**WORK ITEM**
Set down exactly the lines below, starting at the one that contains "written (R309). -/" and ending at the one that contains "def State.runCmd (s", with both of those lines included and nothing else.

*** Opening of DATASET ***

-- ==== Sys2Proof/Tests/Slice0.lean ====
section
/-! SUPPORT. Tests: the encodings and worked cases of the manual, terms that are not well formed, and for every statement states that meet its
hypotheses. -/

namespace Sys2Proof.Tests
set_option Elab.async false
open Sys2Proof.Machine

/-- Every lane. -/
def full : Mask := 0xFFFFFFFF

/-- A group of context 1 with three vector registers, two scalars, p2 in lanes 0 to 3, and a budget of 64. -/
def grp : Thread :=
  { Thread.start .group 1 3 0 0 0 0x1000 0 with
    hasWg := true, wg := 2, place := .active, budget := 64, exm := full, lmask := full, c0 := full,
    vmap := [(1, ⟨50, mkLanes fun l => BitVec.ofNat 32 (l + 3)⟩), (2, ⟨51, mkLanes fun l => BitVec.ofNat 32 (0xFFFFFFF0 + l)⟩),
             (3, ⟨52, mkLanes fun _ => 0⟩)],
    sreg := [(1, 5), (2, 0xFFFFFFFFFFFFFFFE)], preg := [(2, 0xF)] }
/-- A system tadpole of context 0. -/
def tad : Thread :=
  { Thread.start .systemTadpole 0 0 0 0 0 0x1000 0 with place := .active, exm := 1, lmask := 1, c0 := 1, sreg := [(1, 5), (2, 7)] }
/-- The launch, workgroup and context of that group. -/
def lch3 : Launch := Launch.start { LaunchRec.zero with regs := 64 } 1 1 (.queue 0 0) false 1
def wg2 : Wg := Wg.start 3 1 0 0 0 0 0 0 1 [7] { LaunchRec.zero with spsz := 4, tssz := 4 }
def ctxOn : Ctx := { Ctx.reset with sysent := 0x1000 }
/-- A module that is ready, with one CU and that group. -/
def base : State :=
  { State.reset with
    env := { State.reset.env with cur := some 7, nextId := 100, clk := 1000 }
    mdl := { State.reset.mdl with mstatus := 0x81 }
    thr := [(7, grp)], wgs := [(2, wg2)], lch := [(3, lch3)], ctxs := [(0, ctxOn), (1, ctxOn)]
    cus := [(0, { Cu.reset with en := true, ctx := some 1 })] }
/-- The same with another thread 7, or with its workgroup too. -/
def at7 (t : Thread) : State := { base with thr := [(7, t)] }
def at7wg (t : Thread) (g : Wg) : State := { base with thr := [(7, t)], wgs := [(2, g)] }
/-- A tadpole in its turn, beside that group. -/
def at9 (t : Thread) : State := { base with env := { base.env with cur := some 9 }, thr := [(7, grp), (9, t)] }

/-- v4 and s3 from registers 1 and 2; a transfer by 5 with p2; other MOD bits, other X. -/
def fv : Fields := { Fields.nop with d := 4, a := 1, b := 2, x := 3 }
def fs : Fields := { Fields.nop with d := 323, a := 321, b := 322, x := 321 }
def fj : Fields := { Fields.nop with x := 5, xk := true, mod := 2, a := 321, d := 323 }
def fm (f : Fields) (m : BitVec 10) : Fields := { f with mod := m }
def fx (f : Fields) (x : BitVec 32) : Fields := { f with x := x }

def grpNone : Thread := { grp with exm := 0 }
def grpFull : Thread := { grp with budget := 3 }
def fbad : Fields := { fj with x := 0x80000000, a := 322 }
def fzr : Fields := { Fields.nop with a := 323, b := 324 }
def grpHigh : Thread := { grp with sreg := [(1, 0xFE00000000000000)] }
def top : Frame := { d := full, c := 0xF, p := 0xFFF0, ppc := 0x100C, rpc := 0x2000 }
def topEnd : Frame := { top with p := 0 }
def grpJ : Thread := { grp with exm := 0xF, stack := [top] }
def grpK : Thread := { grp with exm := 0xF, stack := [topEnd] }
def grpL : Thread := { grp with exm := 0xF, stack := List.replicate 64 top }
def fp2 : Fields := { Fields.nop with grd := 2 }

*** Close of DATASET ***
*** Opening of DATASET ***

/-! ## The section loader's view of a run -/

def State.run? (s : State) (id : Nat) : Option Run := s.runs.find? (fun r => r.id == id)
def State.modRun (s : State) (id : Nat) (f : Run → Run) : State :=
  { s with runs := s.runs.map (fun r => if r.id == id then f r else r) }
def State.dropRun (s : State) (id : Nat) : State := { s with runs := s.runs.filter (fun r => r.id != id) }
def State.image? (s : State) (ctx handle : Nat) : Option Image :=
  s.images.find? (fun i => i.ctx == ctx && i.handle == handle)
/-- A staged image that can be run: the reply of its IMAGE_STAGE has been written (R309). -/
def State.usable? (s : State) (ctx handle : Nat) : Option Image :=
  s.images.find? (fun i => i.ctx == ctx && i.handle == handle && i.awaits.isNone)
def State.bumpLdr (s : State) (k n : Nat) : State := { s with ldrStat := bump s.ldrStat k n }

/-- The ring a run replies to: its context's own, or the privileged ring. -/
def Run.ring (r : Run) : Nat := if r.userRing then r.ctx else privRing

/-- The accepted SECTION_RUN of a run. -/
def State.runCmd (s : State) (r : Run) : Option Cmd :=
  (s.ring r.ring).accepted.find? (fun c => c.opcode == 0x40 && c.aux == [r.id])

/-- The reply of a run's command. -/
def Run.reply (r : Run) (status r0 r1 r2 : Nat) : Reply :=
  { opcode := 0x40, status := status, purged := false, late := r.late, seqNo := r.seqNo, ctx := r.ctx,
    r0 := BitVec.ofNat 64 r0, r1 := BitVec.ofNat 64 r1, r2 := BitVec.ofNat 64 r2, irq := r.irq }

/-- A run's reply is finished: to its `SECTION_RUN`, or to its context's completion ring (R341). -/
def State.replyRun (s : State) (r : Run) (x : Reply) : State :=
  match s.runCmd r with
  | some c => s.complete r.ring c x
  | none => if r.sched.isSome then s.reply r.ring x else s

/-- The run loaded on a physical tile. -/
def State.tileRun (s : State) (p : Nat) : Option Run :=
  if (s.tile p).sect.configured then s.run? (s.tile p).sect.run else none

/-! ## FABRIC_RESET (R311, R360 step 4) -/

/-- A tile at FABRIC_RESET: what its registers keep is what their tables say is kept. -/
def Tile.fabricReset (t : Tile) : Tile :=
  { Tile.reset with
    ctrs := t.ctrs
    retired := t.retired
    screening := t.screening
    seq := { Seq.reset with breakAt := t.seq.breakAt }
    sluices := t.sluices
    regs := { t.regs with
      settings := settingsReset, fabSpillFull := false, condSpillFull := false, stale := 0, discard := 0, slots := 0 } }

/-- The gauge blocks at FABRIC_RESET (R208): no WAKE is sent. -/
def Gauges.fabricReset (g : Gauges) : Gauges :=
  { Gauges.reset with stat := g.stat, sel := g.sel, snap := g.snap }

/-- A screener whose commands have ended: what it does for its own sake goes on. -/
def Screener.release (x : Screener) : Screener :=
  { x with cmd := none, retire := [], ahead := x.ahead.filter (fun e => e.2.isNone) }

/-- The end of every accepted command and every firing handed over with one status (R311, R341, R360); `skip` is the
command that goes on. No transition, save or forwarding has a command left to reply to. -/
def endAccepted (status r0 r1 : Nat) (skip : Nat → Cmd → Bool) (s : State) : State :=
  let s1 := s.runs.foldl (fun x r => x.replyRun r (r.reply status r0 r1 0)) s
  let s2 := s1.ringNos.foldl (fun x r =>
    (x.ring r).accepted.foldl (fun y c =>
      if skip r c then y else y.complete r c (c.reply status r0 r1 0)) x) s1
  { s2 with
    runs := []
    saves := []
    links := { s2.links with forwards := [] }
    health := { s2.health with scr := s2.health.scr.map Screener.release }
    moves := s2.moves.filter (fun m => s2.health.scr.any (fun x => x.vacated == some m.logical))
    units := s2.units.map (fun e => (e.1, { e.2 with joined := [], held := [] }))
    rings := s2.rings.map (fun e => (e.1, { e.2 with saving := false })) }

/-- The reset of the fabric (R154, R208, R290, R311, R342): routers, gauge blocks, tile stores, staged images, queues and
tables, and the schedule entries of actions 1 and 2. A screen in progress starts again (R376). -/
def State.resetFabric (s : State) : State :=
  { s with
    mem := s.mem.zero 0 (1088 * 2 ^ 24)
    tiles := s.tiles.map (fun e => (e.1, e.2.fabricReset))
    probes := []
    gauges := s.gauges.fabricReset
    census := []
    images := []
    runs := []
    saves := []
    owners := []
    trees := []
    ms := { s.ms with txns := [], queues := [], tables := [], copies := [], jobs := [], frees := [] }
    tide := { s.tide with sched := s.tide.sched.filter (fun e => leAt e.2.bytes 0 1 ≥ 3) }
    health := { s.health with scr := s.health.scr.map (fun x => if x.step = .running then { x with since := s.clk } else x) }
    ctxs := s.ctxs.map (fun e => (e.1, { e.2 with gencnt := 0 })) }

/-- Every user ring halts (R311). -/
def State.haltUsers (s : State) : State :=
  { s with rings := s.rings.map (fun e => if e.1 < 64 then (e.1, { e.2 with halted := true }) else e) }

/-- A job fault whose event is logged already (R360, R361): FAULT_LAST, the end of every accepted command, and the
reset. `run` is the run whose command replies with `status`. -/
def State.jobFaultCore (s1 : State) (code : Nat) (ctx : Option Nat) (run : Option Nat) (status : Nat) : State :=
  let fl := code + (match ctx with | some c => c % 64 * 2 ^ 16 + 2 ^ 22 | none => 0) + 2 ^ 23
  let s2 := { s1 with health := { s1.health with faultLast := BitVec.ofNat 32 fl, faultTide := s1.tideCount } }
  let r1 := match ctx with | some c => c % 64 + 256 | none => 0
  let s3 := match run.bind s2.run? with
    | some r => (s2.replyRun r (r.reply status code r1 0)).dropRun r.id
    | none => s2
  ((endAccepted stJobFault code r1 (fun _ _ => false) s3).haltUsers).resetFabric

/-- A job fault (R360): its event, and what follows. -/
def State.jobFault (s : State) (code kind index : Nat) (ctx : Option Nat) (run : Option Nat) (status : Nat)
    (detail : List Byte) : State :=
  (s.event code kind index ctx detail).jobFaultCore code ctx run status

*** Close of DATASET ***

**RESULT OF THIS EXERCISE**
/-- A staged image that can be run: the reply of its IMAGE_STAGE has been written (R309). -/
def State.usable? (s : State) (ctx handle : Nat) : Option Image :=
  s.images.find? (fun i => i.ctx == ctx && i.handle == handle && i.awaits.isNone)
def State.bumpLdr (s : State) (k n : Nat) : State := { s with ldrStat := bump s.ldrStat k n }

/-- The ring a run replies to: its context's own, or the privileged ring. -/
def Run.ring (r : Run) : Nat := if r.userRing then r.ctx else privRing

/-- The accepted SECTION_RUN of a run. -/
def State.runCmd (s : State) (r : Run) : Option Cmd :=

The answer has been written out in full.